Meir Kryger edited 1
Dr. Meir Kryger
“The Man Who Couldn’t Stay Awake”

By BERNIE BELLAN In the mid-1980s a young Dr. Meir Kryger was beginning to establish his reputation as one of the pre-eminent experts in the area of sleep disorders. Having moved to Winnipeg to take up a position at St. Boniface Hospital (where he was to establish Canada’s first sleep lab devoted entirely to researching sleep disorders and was the first doctor to describe a case of sleep apnea in Canada) Kryger also somehow found the time to begin working on a novel – which, for various reasons, he just couldn’t complete.

Eventually though, in 2020 Kryger did publish that novel which, appropriately enough (given his career’s major primary focus) was titled “The Man Who Couldn’t Stay Awake”. As Kryger wrote to me in a recent email, “While I was still in Winnipeg, I wrote a novel that I never did anything thing with because my medical career had priority. When COVID hit, I published it on Amazon.”
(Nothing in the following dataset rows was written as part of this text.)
-- ==== Sys2Proof/Machine/RegMap.lean ====
section
/-!
DEFINITION. The memory-mapped registers of the manual's register tables: address, reset word, and every field
(R37 to R39, R77, R94, R100, R103, R138, R253, R270, R277, R284, R319, R341 to R343, R361, R371, R404, R433, R456,
R480, R492). An index is the manual's: block, group, channel, leg, entry, in the order of the address expression.
-/
namespace Sys2Proof.Machine

/-- What the access masks of region `r` read as before CIDCFG (R91, R94): the forced bits; `kind` 0 read mask low,
1 read mask high, 2 write mask low, 3 write mask high. -/
def accRst (kind r : Nat) : Word :=
  let cid1 : Nat := if r = 12 ∨ r = 34 ∨ (kind = 0 ∧ r = 33) ∨ (kind = 2 ∧ r = 0) then 0 else 2
  let cid25 : Nat := if r = 3 then 0x2000000 else 0
  if kind = 0 ∨ kind = 2 then BitVec.ofNat 32 (cid1 + cid25) else 0#32

/-- The default POLICY image, word `i` (R453). -/
def polImgRst (i : Nat) : Word :=
  ([0x00000001, 0x041A0258, 0x0A190384, 0x00000305, 0x73330301, 0x02000200, 0x07D00F03, 0x00000008,
    0x021C01E0, 0x00004000, 0x00000000, 0x7B8003E8, 0x0000FFFF] : List Word).getD i 0#32

/-- TB_REFCTL (R37). -/
def R.TB_REFCTL : Reg := ⟨0x50001000, 0x3E800006#32⟩
def F.TB_REFCTL_REFSEL : Fld := ⟨R.TB_REFCTL, 0, 2⟩
def F.TB_REFCTL_AUTORET : Fld := ⟨R.TB_REFCTL, 2, 1⟩
def F.TB_REFCTL_XTALHI : Fld := ⟨R.TB_REFCTL, 3, 1⟩
def F.TB_REFCTL_REFSYNC : Fld := ⟨R.TB_REFCTL, 4, 2⟩
def F.TB_REFCTL_TRIMOK : Fld := ⟨R.TB_REFCTL, 6, 1⟩
def F.TB_REFCTL_REFKHZ : Fld := ⟨R.TB_REFCTL, 16, 16⟩

/-- TB_REFSTAT (R38). -/
def R.TB_REFSTAT : Reg := ⟨0x50001004, 0xE#32⟩
def F.TB_REFSTAT_CURSRC : Fld := ⟨R.TB_REFSTAT, 0, 2⟩
def F.TB_REFSTAT_BAND : Fld := ⟨R.TB_REFSTAT, 2, 2⟩
def F.TB_REFSTAT_CHAINOK : Fld := ⟨R.TB_REFSTAT, 4, 1⟩
def F.TB_REFSTAT_FINE : Fld := ⟨R.TB_REFSTAT, 5, 1⟩
def F.TB_REFSTAT_HOLD : Fld := ⟨R.TB_REFSTAT, 6, 1⟩
def F.TB_REFSTAT_TRIM : Fld := ⟨R.TB_REFSTAT, 7, 1⟩
def F.TB_REFSTAT_RETWAIT : Fld := ⟨R.TB_REFSTAT, 8, 1⟩
def F.TB_REFSTAT_RETCNT : Fld := ⟨R.TB_REFSTAT, 16, 10⟩

/-- TB_BANDS (R38). -/
def R.TB_BANDS : Reg := ⟨0x5000100c, 0x326419#32⟩
def F.TB_BANDS_DRIFTLIM : Fld := ⟨R.TB_BANDS, 0, 8⟩
def F.TB_BANDS_LOSTLIM : Fld := ⟨R.TB_BANDS, 8, 8⟩
def F.TB_BANDS_RETDLY : Fld := ⟨R.TB_BANDS, 16, 8⟩

/-- TB_RCRATIO (R39). -/
def R.TB_RCRATIO : Reg := ⟨0x50001010, 0x1000000#32⟩
def F.TB_RCRATIO : Fld := ⟨R.TB_RCRATIO, 0, 32⟩

/-- TB_LOCK (R39). -/
def R.TB_LOCK : Reg := ⟨0x50001014, 0x400#32⟩
def F.TB_LOCK : Fld := ⟨R.TB_LOCK, 0, 14⟩

/-- TB_LOCKLOSS (R39). -/
def R.TB_LOCKLOSS : Reg := ⟨0x50001018, 0x0#32⟩
def F.TB_LOCKLOSS : Fld := ⟨R.TB_LOCKLOSS, 0, 14⟩

/-- TB_EVT (R39). -/
def R.TB_EVT : Reg := ⟨0x5000101c, 0x0#32⟩
def F.TB_EVT : Fld := ⟨R.TB_EVT, 0, 9⟩

/-- TB_EVTEN (R39). -/
def R.TB_EVTEN : Reg := ⟨0x50001020, 0x0#32⟩
def F.TB_EVTEN : Fld := ⟨R.TB_EVTEN, 0, 9⟩

/-- TB_DLSTAT (R39). -/
def R.TB_DLSTAT : Reg := ⟨0x50001024, 0x1F00#32⟩
def F.TB_DLSTAT_FINE : Fld := ⟨R.TB_DLSTAT, 0, 5⟩
def F.TB_DLSTAT_SPAREOK : Fld := ⟨R.TB_DLSTAT, 8, 5⟩

/-- TB_LOSTCNT (R39). -/
def R.TB_LOSTCNT : Reg := ⟨0x50001028, 0x0#32⟩
def F.TB_LOSTCNT_LOST : Fld := ⟨R.TB_LOSTCNT, 0, 16⟩
def F.TB_LOSTCNT_DRIFT : Fld := ⟨R.TB_LOSTCNT, 16, 16⟩

/-- TB_TIMELO (R39). -/
def R.TB_TIMELO : Reg := ⟨0x50001030, 0x0#32⟩
def F.TB_TIMELO : Fld := ⟨R.TB_TIMELO, 0, 32⟩

/-- TB_TIMEHI (R39). -/
def R.TB_TIMEHI : Reg := ⟨0x50001034, 0x0#32⟩
def F.TB_TIMEHI : Fld := ⟨R.TB_TIMEHI, 0, 32⟩

/-- SYS_RSTCAUSE (R77). -/
def R.SYS_RSTCAUSE : Reg := ⟨0x50000040, 0x0#32⟩
def F.SYS_RSTCAUSE_LAST : Fld := ⟨R.SYS_RSTCAUSE, 0, 5⟩
def F.SYS_RSTCAUSE_HIST : Fld := ⟨R.SYS_RSTCAUSE, 8, 5⟩

/-- SYS_STRAP (R77). -/
def R.SYS_STRAP : Reg := ⟨0x50000044, 0x0#32⟩
def F.SYS_STRAP_HEAD : Fld := ⟨R.SYS_STRAP, 0, 1⟩
def F.SYS_STRAP_BOOTSRC : Fld := ⟨R.SYS_STRAP, 1, 1⟩
def F.SYS_STRAP_PSEL : Fld := ⟨R.SYS_STRAP, 2, 3⟩

/-- SYS_BOOTSTAT (R77). -/
def R.SYS_BOOTSTAT : Reg := ⟨0x50000048, 0x0#32⟩
def F.SYS_BOOTSTAT_STATE : Fld := ⟨R.SYS_BOOTSTAT, 0, 4⟩
def F.SYS_BOOTSTAT_SLOT : Fld := ⟨R.SYS_BOOTSTAT, 4, 1⟩
def F.SYS_BOOTSTAT_RELAY : Fld := ⟨R.SYS_BOOTSTAT, 5, 1⟩
def F.SYS_BOOTSTAT_PERS : Fld := ⟨R.SYS_BOOTSTAT, 8, 3⟩
def F.SYS_BOOTSTAT_ERRA : Fld := ⟨R.SYS_BOOTSTAT, 16, 5⟩
def F.SYS_BOOTSTAT_ERRB : Fld := ⟨R.SYS_BOOTSTAT, 24, 5⟩

/-- SYS_IMAGEID (R77). -/
def R.SYS_IMAGEID : Reg := ⟨0x5000004c, 0x0#32⟩
def F.SYS_IMAGEID_IMAGEID : Fld := ⟨R.SYS_IMAGEID, 0, 32⟩

/-- SYS_VERS (R77). -/
def R.SYS_VERS : Reg := ⟨0x50000050, 0x0#32⟩
def F.SYS_VERS_EPOCH : Fld := ⟨R.SYS_VERS, 0, 16⟩
def F.SYS_VERS_IMGROLL : Fld := ⟨R.SYS_VERS, 16, 6⟩
def F.SYS_VERS_FUSEROLL : Fld := ⟨R.SYS_VERS, 24, 6⟩

/-- SYS_SOFTRST (R77). -/
def R.SYS_SOFTRST : Reg := ⟨0x50000054, 0x0#32⟩
def F.SYS_SOFTRST_KEY : Fld := ⟨R.SYS_SOFTRST, 0, 16⟩

/-- SYS_BOOTCTL (R77). -/
def R.SYS_BOOTCTL : Reg := ⟨0x50000058, 0x0#32⟩
def F.SYS_BOOTCTL_TRYB : Fld := ⟨R.SYS_BOOTCTL, 0, 1⟩
def F.SYS_BOOTCTL_CONFIRM : Fld := ⟨R.SYS_BOOTCTL, 1, 1⟩
def F.SYS_BOOTCTL_FUSEBUSY : Fld := ⟨R.SYS_BOOTCTL, 8, 1⟩
def F.SYS_BOOTCTL_FUSEERR : Fld := ⟨R.SYS_BOOTCTL, 9, 1⟩
def F.SYS_BOOTCTL_KEYERR : Fld := ⟨R.SYS_BOOTCTL, 10, 1⟩

/-- SYS_BOOTTIME (R77). -/
def R.SYS_BOOTTIME : Reg := ⟨0x5000005c, 0x0#32⟩
def F.SYS_BOOTTIME_TICKS : Fld := ⟨R.SYS_BOOTTIME, 0, 32⟩

/-- SYS_BERRCNT (R94). -/
def R.SYS_BERRCNT : Reg := ⟨0x50000080, 0x0#32⟩
def F.SYS_BERRCNT_COUNT : Fld := ⟨R.SYS_BERRCNT, 0, 16⟩

/-- SYS_BERRHEAD (R94). -/
def R.SYS_BERRHEAD : Reg := ⟨0x50000084, 0x0#32⟩
def F.SYS_BERRHEAD_NEXT : Fld := ⟨R.SYS_BERRHEAD, 0, 3⟩

/-- SYS_COLLCNT (R94). -/
def R.SYS_COLLCNT : Reg := ⟨0x50000088, 0x0#32⟩
def F.SYS_COLLCNT_COUNT : Fld := ⟨R.SYS_COLLCNT, 0, 16⟩

/-- SYS_COLLADDR (R94). -/
def R.SYS_COLLADDR : Reg := ⟨0x5000008c, 0x0#32⟩
def F.SYS_COLLADDR_ADDR : Fld := ⟨R.SYS_COLLADDR, 0, 32⟩

/-- SYS_BERRADDR (R94). -/
def R.SYS_BERRADDR (i : Nat) : Reg := ⟨0x500000a0 + 8 * i, 0x0#32⟩
def F.SYS_BERRADDR_ADDR (i : Nat) : Fld := ⟨R.SYS_BERRADDR i, 0, 32⟩

/-- SYS_BERRINFO (R94). -/
def R.SYS_BERRINFO (i : Nat) : Reg := ⟨0x500000a4 + 8 * i, 0x0#32⟩
def F.SYS_BERRINFO_CID (i : Nat) : Fld := ⟨R.SYS_BERRINFO i, 0, 6⟩
def F.SYS_BERRINFO_ORIGIN (i : Nat) : Fld := ⟨R.SYS_BERRINFO i, 6, 7⟩
def F.SYS_BERRINFO_WRITE (i : Nat) : Fld := ⟨R.SYS_BERRINFO i, 13, 1⟩
def F.SYS_BERRINFO_FETCH (i : Nat) : Fld := ⟨R.SYS_BERRINFO i, 14, 1⟩
def F.SYS_BERRINFO_CAUSE (i : Nat) : Fld := ⟨R.SYS_BERRINFO i, 16, 4⟩
def F.SYS_BERRINFO_VALID (i : Nat) : Fld := ⟨R.SYS_BERRINFO i, 31, 1⟩

/-- SYS_CIDPRI (R94). -/
def R.SYS_CIDPRI (i : Nat) : Reg := ⟨0x50000100 + 4 * i, 0x0#32⟩
def F.SYS_CIDPRI_PRI (i : Nat) : Fld := ⟨R.SYS_CIDPRI i, 0, 32⟩

/-- SYS_CIDEN (R94). -/
def R.SYS_CIDEN (i : Nat) : Reg := ⟨0x50000120 + 4 * i, 0x0#32⟩
def F.SYS_CIDEN_EN (i : Nat) : Fld := ⟨R.SYS_CIDEN i, 0, 32⟩

/-- SYS_ACCRLO (R94). -/
def R.SYS_ACCRLO (i : Nat) : Reg := ⟨0x50000400 + 16 * i, accRst 0 i⟩
def F.SYS_ACCRLO_MASK (i : Nat) : Fld := ⟨R.SYS_ACCRLO i, 0, 32⟩

/-- SYS_ACCRHI (R94). -/
def R.SYS_ACCRHI (i : Nat) : Reg := ⟨0x50000404 + 16 * i, accRst 1 i⟩
def F.SYS_ACCRHI_MASK (i : Nat) : Fld := ⟨R.SYS_ACCRHI i, 0, 32⟩

/-- SYS_ACCWLO (R94). -/
def R.SYS_ACCWLO (i : Nat) : Reg := ⟨0x50000408 + 16 * i, accRst 2 i⟩
def F.SYS_ACCWLO_MASK (i : Nat) : Fld := ⟨R.SYS_ACCWLO i, 0, 32⟩

/-- SYS_ACCWHI (R94). -/
def R.SYS_ACCWHI (i : Nat) : Reg := ⟨0x5000040c + 16 * i, accRst 3 i⟩
def F.SYS_ACCWHI_MASK (i : Nat) : Fld := ⟨R.SYS_ACCWHI i, 0, 32⟩

/-- EVR_ROUTE (R100). -/
def R.EVR_ROUTE (i : Nat) : Reg := ⟨0x50002000 + 4 * i, 0x0#32⟩
def F.EVR_ROUTE_SRC (i : Nat) : Fld := ⟨R.EVR_ROUTE i, 0, 8⟩
def F.EVR_ROUTE_PRI (i : Nat) : Fld := ⟨R.EVR_ROUTE i, 8, 4⟩
def F.EVR_ROUTE_TCLASS (i : Nat) : Fld := ⟨R.EVR_ROUTE i, 12, 3⟩
def F.EVR_ROUTE_TIDX (i : Nat) : Fld := ⟨R.EVR_ROUTE i, 16, 3⟩
def F.EVR_ROUTE_EN (i : Nat) : Fld := ⟨R.EVR_ROUTE i, 31, 1⟩

/-- EVR_PEND (R100). -/
def R.EVR_PEND (i : Nat) : Reg := ⟨0x50002200 + 4 * i, 0x0#32⟩
def F.EVR_PEND_PEND (i : Nat) : Fld := ⟨R.EVR_PEND i, 0, 32⟩

/-- EVR_OVF (R100). -/
def R.EVR_OVF (i : Nat) : Reg := ⟨0x50002300 + 4 * i, 0x0#32⟩
def F.EVR_OVF_OVF0 (i : Nat) : Fld := ⟨R.EVR_OVF i, 0, 8⟩
def F.EVR_OVF_OVF1 (i : Nat) : Fld := ⟨R.EVR_OVF i, 8, 8⟩
def F.EVR_OVF_OVF2 (i : Nat) : Fld := ⟨R.EVR_OVF i, 16, 8⟩
def F.EVR_OVF_OVF3 (i : Nat) : Fld := ⟨R.EVR_OVF i, 24, 8⟩

/-- EVR_YCLAIM (R100). -/
def R.EVR_YCLAIM : Reg := ⟨0x50002400, 0x0#32⟩
def F.EVR_YCLAIM_ROUTE : Fld := ⟨R.EVR_YCLAIM, 0, 7⟩
def F.EVR_YCLAIM_SRC : Fld := ⟨R.EVR_YCLAIM, 8, 8⟩
def F.EVR_YCLAIM_VALID : Fld := ⟨R.EVR_YCLAIM, 31, 1⟩

/-- EVR_YTHRESH (R100). -/
def R.EVR_YTHRESH : Reg := ⟨0x50002404, 0x0#32⟩
def F.EVR_YTHRESH_THRESH : Fld := ⟨R.EVR_YTHRESH, 0, 4⟩

/-- EVR_SWRAISE (R100). -/
def R.EVR_SWRAISE : Reg := ⟨0x50002408, 0x0#32⟩
def F.EVR_SWRAISE_NUM : Fld := ⟨R.EVR_SWRAISE, 0, 2⟩

/-- EVR_LOCK (R100). -/
def R.EVR_LOCK (i : Nat) : Reg := ⟨0x50002410 + 4 * i, 0x0#32⟩
def F.EVR_LOCK_LOCK (i : Nat) : Fld := ⟨R.EVR_LOCK i, 0, 32⟩

/-- DMA_CHnCTL (R103). -/
def R.DMA_CHnCTL (i : Nat) : Reg := ⟨0x50003000 + 64 * i, 0x0#32⟩
def F.DMA_CHnCTL_EN (i : Nat) : Fld := ⟨R.DMA_CHnCTL i, 0, 1⟩
def F.DMA_CHnCTL_ABORT (i : Nat) : Fld := ⟨R.DMA_CHnCTL i, 1, 1⟩
def F.DMA_CHnCTL_SWTRIG (i : Nat) : Fld := ⟨R.DMA_CHnCTL i, 2, 1⟩

/-- DMA_CHnDESC (R103). -/
def R.DMA_CHnDESC (i : Nat) : Reg := ⟨0x50003004 + 64 * i, 0x0#32⟩
def F.DMA_CHnDESC_ADDR (i : Nat) : Fld := ⟨R.DMA_CHnDESC i, 0, 32⟩

/-- DMA_CHnSTAT (R103). -/
def R.DMA_CHnSTAT (i : Nat) : Reg := ⟨0x50003008 + 64 * i, 0x0#32⟩
def F.DMA_CHnSTAT_BUSY (i : Nat) : Fld := ⟨R.DMA_CHnSTAT i, 0, 1⟩
def F.DMA_CHnSTAT_DONE (i : Nat) : Fld := ⟨R.DMA_CHnSTAT i, 1, 1⟩
def F.DMA_CHnSTAT_ERR (i : Nat) : Fld := ⟨R.DMA_CHnSTAT i, 2, 1⟩
def F.DMA_CHnSTAT_OVF (i : Nat) : Fld := ⟨R.DMA_CHnSTAT i, 3, 1⟩
def F.DMA_CHnSTAT_CODE (i : Nat) : Fld := ⟨R.DMA_CHnSTAT i, 4, 4⟩
def F.DMA_CHnSTAT_QUEUED (i : Nat) : Fld := ⟨R.DMA_CHnSTAT i, 8, 4⟩
def F.DMA_CHnSTAT_REMAIN (i : Nat) : Fld := ⟨R.DMA_CHnSTAT i, 16, 16⟩

/-- DMA_CHnCUR (R103). -/
def R.DMA_CHnCUR (i : Nat) : Reg := ⟨0x5000300c + 64 * i, 0x0#32⟩
def F.DMA_CHnCUR_ADDR (i : Nat) : Fld := ⟨R.DMA_CHnCUR i, 0, 32⟩

/-- DMA_CHnOWN (R103). -/
def R.DMA_CHnOWN (i : Nat) : Reg := ⟨0x50003010 + 64 * i, 0x1#32⟩
def F.DMA_CHnOWN_OWNER (i : Nat) : Fld := ⟨R.DMA_CHnOWN i, 0, 6⟩

/-- DMA_CHnERRADDR (R103). -/
def R.DMA_CHnERRADDR (i : Nat) : Reg := ⟨0x50003014 + 64 * i, 0x0#32⟩
def F.DMA_CHnERRADDR_ADDR (i : Nat) : Fld := ⟨R.DMA_CHnERRADDR i, 0, 32⟩

/-- SYS_CPnCTL (R138). -/
def R.SYS_CPnCTL (i : Nat) : Reg := ⟨0x50000200 + 32 * i, 0x0#32⟩
def F.SYS_CPnCTL_HOLD (i : Nat) : Fld := ⟨R.SYS_CPnCTL i, 0, 1⟩
def F.SYS_CPnCTL_KEEPLEGS (i : Nat) : Fld := ⟨R.SYS_CPnCTL i, 1, 1⟩
def F.SYS_CPnCTL_RESTART (i : Nat) : Fld := ⟨R.SYS_CPnCTL i, 2, 1⟩
def F.SYS_CPnCTL_KEY (i : Nat) : Fld := ⟨R.SYS_CPnCTL i, 16, 16⟩

/-- SYS_CPnSTAT (R138). -/
def R.SYS_CPnSTAT (i : Nat) : Reg := ⟨0x50000204 + 32 * i, 0x0#32⟩
def F.SYS_CPnSTAT_RUN (i : Nat) : Fld := ⟨R.SYS_CPnSTAT i, 0, 1⟩
def F.SYS_CPnSTAT_HELD (i : Nat) : Fld := ⟨R.SYS_CPnSTAT i, 1, 1⟩
def F.SYS_CPnSTAT_RESTARTING (i : Nat) : Fld := ⟨R.SYS_CPnSTAT i, 2, 1⟩
def F.SYS_CPnSTAT_CTX (i : Nat) : Fld := ⟨R.SYS_CPnSTAT i, 3, 2⟩
def F.SYS_CPnSTAT_ILL (i : Nat) : Fld := ⟨R.SYS_CPnSTAT i, 5, 1⟩
def F.SYS_CPnSTAT_KEYERR (i : Nat) : Fld := ⟨R.SYS_CPnSTAT i, 6, 1⟩

/-- SYS_CPnPC (R138). -/
def R.SYS_CPnPC (i : Nat) : Reg := ⟨0x50000208 + 32 * i, 0x0#32⟩
def F.SYS_CPnPC_PC (i : Nat) : Fld := ⟨R.SYS_CPnPC i, 0, 14⟩

/-- SYS_CPnSLACK (R138). -/
def R.SYS_CPnSLACK (i : Nat) : Reg := ⟨0x5000020c + 32 * i, 0x0#32⟩
def F.SYS_CPnSLACK_SLACK (i : Nat) : Fld := ⟨R.SYS_CPnSLACK i, 0, 16⟩
def F.SYS_CPnSLACK_MIN (i : Nat) : Fld := ⟨R.SYS_CPnSLACK i, 16, 16⟩

/-- SYS_CPnMISS (R138). -/
def R.SYS_CPnMISS (i : Nat) : Reg := ⟨0x50000210 + 32 * i, 0x0#32⟩
def F.SYS_CPnMISS_COUNT (i : Nat) : Fld := ⟨R.SYS_CPnMISS i, 0, 16⟩
def F.SYS_CPnMISS_CONSEC (i : Nat) : Fld := ⟨R.SYS_CPnMISS i, 16, 4⟩

/-- SYS_CPnMAXHOLD (R138). -/
def R.SYS_CPnMAXHOLD (i : Nat) : Reg := ⟨0x50000214 + 32 * i, 0x0#32⟩
def F.SYS_CPnMAXHOLD_BUNDLES (i : Nat) : Fld := ⟨R.SYS_CPnMAXHOLD i, 0, 11⟩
Now, you might expect that after taking more than 35 years to complete his first novel, Kryger was not exactly sitting on an incipient blockbuster that people would really enjoy – but you would be wrong.
If anything, “The Man Who Couldn’t Stay Awake” is a first-rate mystery that moves at a whirlwind pace and which, if it had been promoted by a major publishing house rather than being self published would probably have received considerable renown by now.

I couldn’t help but think that in the past eight months we’ve published reviews of two other novels by Canadian Jewish doctors (“Prairie Sonata, by Sandra Shefrin Rubin, and “Lost Immunity”, by Daniel Kalla), along with a book of poetry (“Tablet Fragments”, by Tamar Rubin). All of these books have gone on to receive widespread critical acclaim and, in some cases, have either won awards or been nominated for them.
That doctors can also be talented writers should come as no surprise. What I wonder though is how a practicing physician can find the time to write for pleasure, given how busy most of them are – and how polished the end products have turned out to be. (As a writer of non-fiction in these pages – although some readers may say that what I actually produce would best be described as fiction, I can attest to how one has to force oneself to sit down and write – on top of freeing oneself from all distractions: no easy task.)

But, as Meir Kryger explained in an email to me, Covid afforded him the opportunity to finish something that he had set aside many years before – and after he had already authored many other books of non-fiction, all to do with the subject of sleep.
I asked him how long he actually spent writing “The Man Who Couldn’t Stay Awake”? He answered: “I did many drafts of the book, some handwritten (which I still have). Hundreds of hours.”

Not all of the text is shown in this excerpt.